You think Pain or Obito are Jonin level?


----------



## Trojan (Feb 19, 2016)

Kishi believe so.


----------



## Cognitios (Feb 19, 2016)

Juubito and DMS Kakashi are Jonin level, you heard it here first.


----------



## fyhb (Feb 19, 2016)

MS Itachi is way above Jounin Level considering good Joinin are Asuma,Kakashi(without MS) ,there is no way MS Itachi be Jounin Level! 

But this Thread isn't about MS Itachi so let's leave MS out of this!?


----------



## Bringer (Feb 19, 2016)

Itachі said:


> If Itachi brought out Susano'o or Tsukuyomi how would Orochimaru escape?



By not being fodder?

Itachi had no reason to keep Orochimaru alive. Orochimaru held a grudge against the Leaf Village.



> I don't like to use statements too much but Orochimaru also admitted inferiority to Itachi, he didn't say that he couldn't take his body, he said that Itachi was outright stronger.



Orochimaru couldn't take his body _because_ Itachi was stronger. Orochimaru was most likely taking MS into account.


----------



## Trojan (Feb 19, 2016)

> MS Itachi is way above Jounin Level considering good Joinin are Asuma,Kakashi(without MS) ,there is no way MS Itachi be Jounin Level!


Kishi begs to differ. 

Also lol@ "without" you don't compare characters to say "without"


----------



## Itachі (Feb 19, 2016)

BringerOfChaos said:


> By not being fodder?
> 
> Itachi had no reason to keep Orochimaru alive. Orochimaru held a grudge against the Leaf Village.
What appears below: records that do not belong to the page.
set_option maxRecDepth 20000 in
theorem wit_BoardCommands_0 : ∃ s : State, (s.dev.takeRx (((0 : Fin 24)).val / 3) vcRed 0 ((0x200000000 : Payload))).headerTaken ((0 : Fin 24)) (({ ctx := (pbits ((0x200000000 : Payload)) 51 8), inst := (pbits ((0x200000000 : Payload)) 0 16), member := (pbits ((0x200000000 : Payload)) 16 4), off := (pbits ((0x200000000 : Payload)) 20 12), nfl := (pbits ((0x200000000 : Payload)) 32 13) } : Train)) = true := ⟨stOf (((((((((({({} : Dev) with sysOn := true}).wr F.VL_ACC_STATUS_PAIR 0 1).wr F.BRD_CTRL_EN 0 1).wr F.GRP_CTRL_STATE 0 1).wrw (F.GRP_MAP_MEMBER.addr 0) 0xFFFFFF10).wr F.BRD_CTX_CFG_VALID 0 1).wr F.BRD_CTX_CFG_TYPE 0 3).wr F.BRD_CTX_LEN_N 0 64).wr F.BRD_CTX_MEMBERS_CONTRIB 0 3).wr F.BRD_CTX_MEMBERS_RECV 0 3), by decide +kernel⟩
set_option maxRecDepth 20000 in
theorem wit_BoardCommands_1 : ∃ s : State, (s.dev.takeRx (((0 : Fin 24)).val / 3) vcRed 0 ((0 : Payload))).train ((s.dev.takeRx (((0 : Fin 24)).val / 3) vcRed 0 ((0 : Payload))).trainLink ((0 : Fin 24))) = some (({ ctx := 0, inst := 0, member := 0, off := 0, nfl := 2 } : Train)) ∧ (({ ctx := 0, inst := 0, member := 0, off := 0, nfl := 2 } : Train)).refused = false ∧ (({ ctx := 0, inst := 0, member := 0, off := 0, nfl := 2 } : Train)).got + 1 ≠ (({ ctx := 0, inst := 0, member := 0, off := 0, nfl := 2 } : Train)).nfl := ⟨stOf ((((((((((({({} : Dev) with sysOn := true}).wr F.VL_ACC_STATUS_PAIR 0 1).wr F.BRD_CTRL_EN 0 1).wr F.GRP_CTRL_STATE 0 1).wrw (F.GRP_MAP_MEMBER.addr 0) 0xFFFFFF10).wr F.BRD_CTX_CFG_VALID 0 1).wr F.BRD_CTX_CFG_TYPE 0 3).wr F.BRD_CTX_LEN_N 0 64).wr F.BRD_CTX_MEMBERS_CONTRIB 0 3).wr F.BRD_CTX_MEMBERS_RECV 0 3).trainPut 0 (some ({ ctx := 0, inst := 0, member := 0, off := 0, nfl := 2 } : Train))), by decide +kernel⟩
set_option maxRecDepth 20000 in
theorem wit_BoardCommands_2 : ∃ s : State, (s.dev.takeRx (((0 : Fin 24)).val / 3) vcRed 0 ((0 : Payload))).train ((s.dev.takeRx (((0 : Fin 24)).val / 3) vcRed 0 ((0 : Payload))).trainLink ((0 : Fin 24))) = none := ⟨stOf (((((((((({({} : Dev) with sysOn := true}).wr F.VL_ACC_STATUS_PAIR 0 1).wr F.BRD_CTRL_EN 0 1).wr F.GRP_CTRL_STATE 0 1).wrw (F.GRP_MAP_MEMBER.addr 0) 0xFFFFFF10).wr F.BRD_CTX_CFG_VALID 0 1).wr F.BRD_CTX_CFG_TYPE 0 3).wr F.BRD_CTX_LEN_N 0 64).wr F.BRD_CTX_MEMBERS_CONTRIB 0 3).wr F.BRD_CTX_MEMBERS_RECV 0 3), by decide +kernel⟩
set_option maxRecDepth 20000 in
theorem wit_BoardCommands_3 : ∃ s : State, (s.dev.takeRx (((0 : Fin 24)).val / 3) vcRed 1 ((0 : Payload))).train ((s.dev.takeRx (((0 : Fin 24)).val / 3) vcRed 1 ((0 : Payload))).trainLink ((0 : Fin 24))) = some (({ ctx := 0, inst := 0, member := 0, off := 0, nfl := 1 } : Train)) ∧ (({ ctx := 0, inst := 0, member := 0, off := 0, nfl := 1 } : Train)).refused = false ∧ (({ ctx := 0, inst := 0, member := 0, off := 0, nfl := 1 } : Train)).got + 1 = (({ ctx := 0, inst := 0, member := 0, off := 0, nfl := 1 } : Train)).nfl := ⟨stOf ((((((((((({({} : Dev) with sysOn := true}).wr F.VL_ACC_STATUS_PAIR 0 1).wr F.BRD_CTRL_EN 0 1).wr F.GRP_CTRL_STATE 0 1).wrw (F.GRP_MAP_MEMBER.addr 0) 0xFFFFFF10).wr F.BRD_CTX_CFG_VALID 0 1).wr F.BRD_CTX_CFG_TYPE 0 3).wr F.BRD_CTX_LEN_N 0 64).wr F.BRD_CTX_MEMBERS_CONTRIB 0 3).wr F.BRD_CTX_MEMBERS_RECV 0 3).trainPut 0 (some ({ ctx := 0, inst := 0, member := 0, off := 0, nfl := 1 } : Train))), by decide +kernel⟩
set_option maxRecDepth 20000 in
theorem wit_BoardCommands_4 : ∃ s : State, (s.dev.bctx ((0 : Byte)).toNat).cur.complete.isSome = true ∧ (s.dev.bctx ((0 : Byte)).toNat).cur.reduced = false := ⟨stOf ((((((((((({({} : Dev) with sysOn := true}).wr F.VL_ACC_STATUS_PAIR 0 1).wr F.BRD_CTRL_EN 0 1).wr F.GRP_CTRL_STATE 0 1).wrw (F.GRP_MAP_MEMBER.addr 0) 0xFFFFFF10).wr F.BRD_CTX_CFG_VALID 0 1).wr F.BRD_CTX_CFG_TYPE 0 3).wr F.BRD_CTX_LEN_N 0 64).wr F.BRD_CTX_MEMBERS_CONTRIB 0 3).wr F.BRD_CTX_MEMBERS_RECV 0 3).bctxPut 0 { cur := { complete := some 0 } }), by decide +kernel⟩
set_option maxRecDepth 20000 in
theorem wit_BoardCommands_5 : ∃ s : State, (s.dev.bctx ((0 : Byte)).toNat).cur.reduced = true ∧ (s.dev.bctx ((0 : Byte)).toNat).next.complete.isSome = true ∧ (s.dev.bctx ((0 : Byte)).toNat).next.reduced = false := ⟨stOf ((((((((((({({} : Dev) with sysOn := true}).wr F.VL_ACC_STATUS_PAIR 0 1).wr F.BRD_CTRL_EN 0 1).wr F.GRP_CTRL_STATE 0 1).wrw (F.GRP_MAP_MEMBER.addr 0) 0xFFFFFF10).wr F.BRD_CTX_CFG_VALID 0 1).wr F.BRD_CTX_CFG_TYPE 0 3).wr F.BRD_CTX_LEN_N 0 64).wr F.BRD_CTX_MEMBERS_CONTRIB 0 3).wr F.BRD_CTX_MEMBERS_RECV 0 3).bctxPut 0 { cur := { complete := some 0, reduced := true }, next := { complete := some 0 } }), by decide +kernel⟩
set_option maxRecDepth 20000 in
theorem wit_BoardCommands_6 : ∃ s : State, (s.dev.bctx ((0 : Byte)).toNat).cur.reduced = true ∧ (accs8.any fun a => s.dev.tagOut a (((0 : Byte)).toNat * 65536 + s.dev.ctxInst ((0 : Byte)).toNat + 1)) = false := ⟨stOf ((((((((((({({} : Dev) with sysOn := true}).wr F.VL_ACC_STATUS_PAIR 0 1).wr F.BRD_CTRL_EN 0 1).wr F.GRP_CTRL_STATE 0 1).wrw (F.GRP_MAP_MEMBER.addr 0) 0xFFFFFF10).wr F.BRD_CTX_CFG_VALID 0 1).wr F.BRD_CTX_CFG_TYPE 0 3).wr F.BRD_CTX_LEN_N 0 64).wr F.BRD_CTX_MEMBERS_CONTRIB 0 3).wr F.BRD_CTX_MEMBERS_RECV 0 3).bctxPut 0 { cur := { complete := some 0, reduced := true } }), by decide +kernel⟩
set_option maxRecDepth 20000 in
theorem wit_BoardCommands_7 : ∃ s : State, (s.dev.takeRx ((0 : Fin 8)) vcRed 4 ((0 : Payload))).ctxValid (pbits ((0 : Payload)) 51 8) = true ∧ (s.dev.takeRx ((0 : Fin 8)) vcRed 4 ((0 : Payload))).instCheck (pbits ((0 : Payload)) 51 8) (pbits ((0 : Payload)) 0 16) = 0 ∧ ((s.dev.takeRx ((0 : Fin 8)) vcRed 4 ((0 : Payload))).binst (pbits ((0 : Payload)) 51 8) (pbits ((0 : Payload)) 0 16)).complete = none ∧ (s.dev.takeRx ((0 : Fin 8)) vcRed 4 ((0 : Payload))).memberOf ((0 : Fin 8)) ((s.dev.takeRx ((0 : Fin 8)) vcRed 4 ((0 : Payload))).ctxDef (pbits ((0 : Payload)) 51 8)).group = some (pbits ((0 : Payload)) 16 4) ∧ (bitOf ((s.dev.takeRx ((0 : Fin 8)) vcRed 4 ((0 : Payload))).ctxDef (pbits ((0 : Payload)) 51 8)).contrib (pbits ((0 : Payload)) 16 4) || bitOf ((s.dev.takeRx ((0 : Fin 8)) vcRed 4 ((0 : Payload))).ctxDef (pbits ((0 : Payload)) 51 8)).recv (pbits ((0 : Payload)) 16 4)) = true := ⟨stOf (((((((((({({} : Dev) with sysOn := true}).wr F.VL_ACC_STATUS_PAIR 0 1).wr F.BRD_CTRL_EN 0 1).wr F.GRP_CTRL_STATE 0 1).wrw (F.GRP_MAP_MEMBER.addr 0) 0xFFFFFF10).wr F.BRD_CTX_CFG_VALID 0 1).wr F.BRD_CTX_CFG_TYPE 0 3).wr F.BRD_CTX_LEN_N 0 64).wr F.BRD_CTX_MEMBERS_CONTRIB 0 3).wr F.BRD_CTX_MEMBERS_RECV 0 3), by decide +kernel⟩
set_option maxRecDepth 20000 in
theorem wit_BoardCommands_9 : ∃ s : State, (Agent.sch) ≠ .host ∧ (s.dev.wrw (F.BRD_ICONTRIB_CTX.addr 0) (((0 : Word)).toNat % 2 ^ 24)).is F.BRD_CTRL_EN = true ∧ (s.dev.wrw (F.BRD_ICONTRIB_CTX.addr 0) (((0 : Word)).toNat % 2 ^ 24)).ctxValid (((0 : Word)).toNat / 65536 % 256) = true ∧ bitOf ((s.dev.wrw (F.BRD_ICONTRIB_CTX.addr 0) (((0 : Word)).toNat % 2 ^ 24)).ctxDef (((0 : Word)).toNat / 65536 % 256)).contrib 8 = true ∧ (s.dev.wrw (F.BRD_ICONTRIB_CTX.addr 0) (((0 : Word)).toNat % 2 ^ 24)).instCheck (((0 : Word)).toNat / 65536 % 256) (((0 : Word)).toNat % 65536) = 0 ∧ bitOf ((s.dev.wrw (F.BRD_ICONTRIB_CTX.addr 0) (((0 : Word)).toNat % 2 ^ 24)).binst (((0 : Word)).toNat / 65536 % 256) (((0 : Word)).toNat % 65536)).done 8 = false := ⟨stOf ((((((((((({({} : Dev) with sysOn := true}).wr F.VL_ACC_STATUS_PAIR 0 1).wr F.BRD_CTRL_EN 0 1).wr F.GRP_CTRL_STATE 0 1).wrw (F.GRP_MAP_MEMBER.addr 0) 0xFFFFFF10).wr F.BRD_CTX_CFG_VALID 0 1).wr F.BRD_CTX_CFG_TYPE 0 3).wr F.BRD_CTX_LEN_N 0 64).wr F.BRD_CTX_MEMBERS_CONTRIB 0 3).wr F.BRD_CTX_MEMBERS_RECV 0 3).wr F.BRD_CTX_MEMBERS_CONTRIB 0 0x101), by decide +kernel⟩
set_option maxRecDepth 20000 in
theorem wit_BoardCommands_13 : ∃ s : State, (Agent.host) ≠ .sch := ⟨stOf ({({} : Dev) with sysOn := true}), by decide +kernel⟩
But Itachi could have killed him by decapitating him when he was caught in the binding Genjutsu or he could have used Tsukuyomi on him, he had him right there. 

Why would Orochimaru bring out his best technique against Itachi though? Like how would he capture him without killing him in that form?



> Orochimaru couldn't take his body _because_ Itachi was stronger. Orochimaru was most likely taking MS into account.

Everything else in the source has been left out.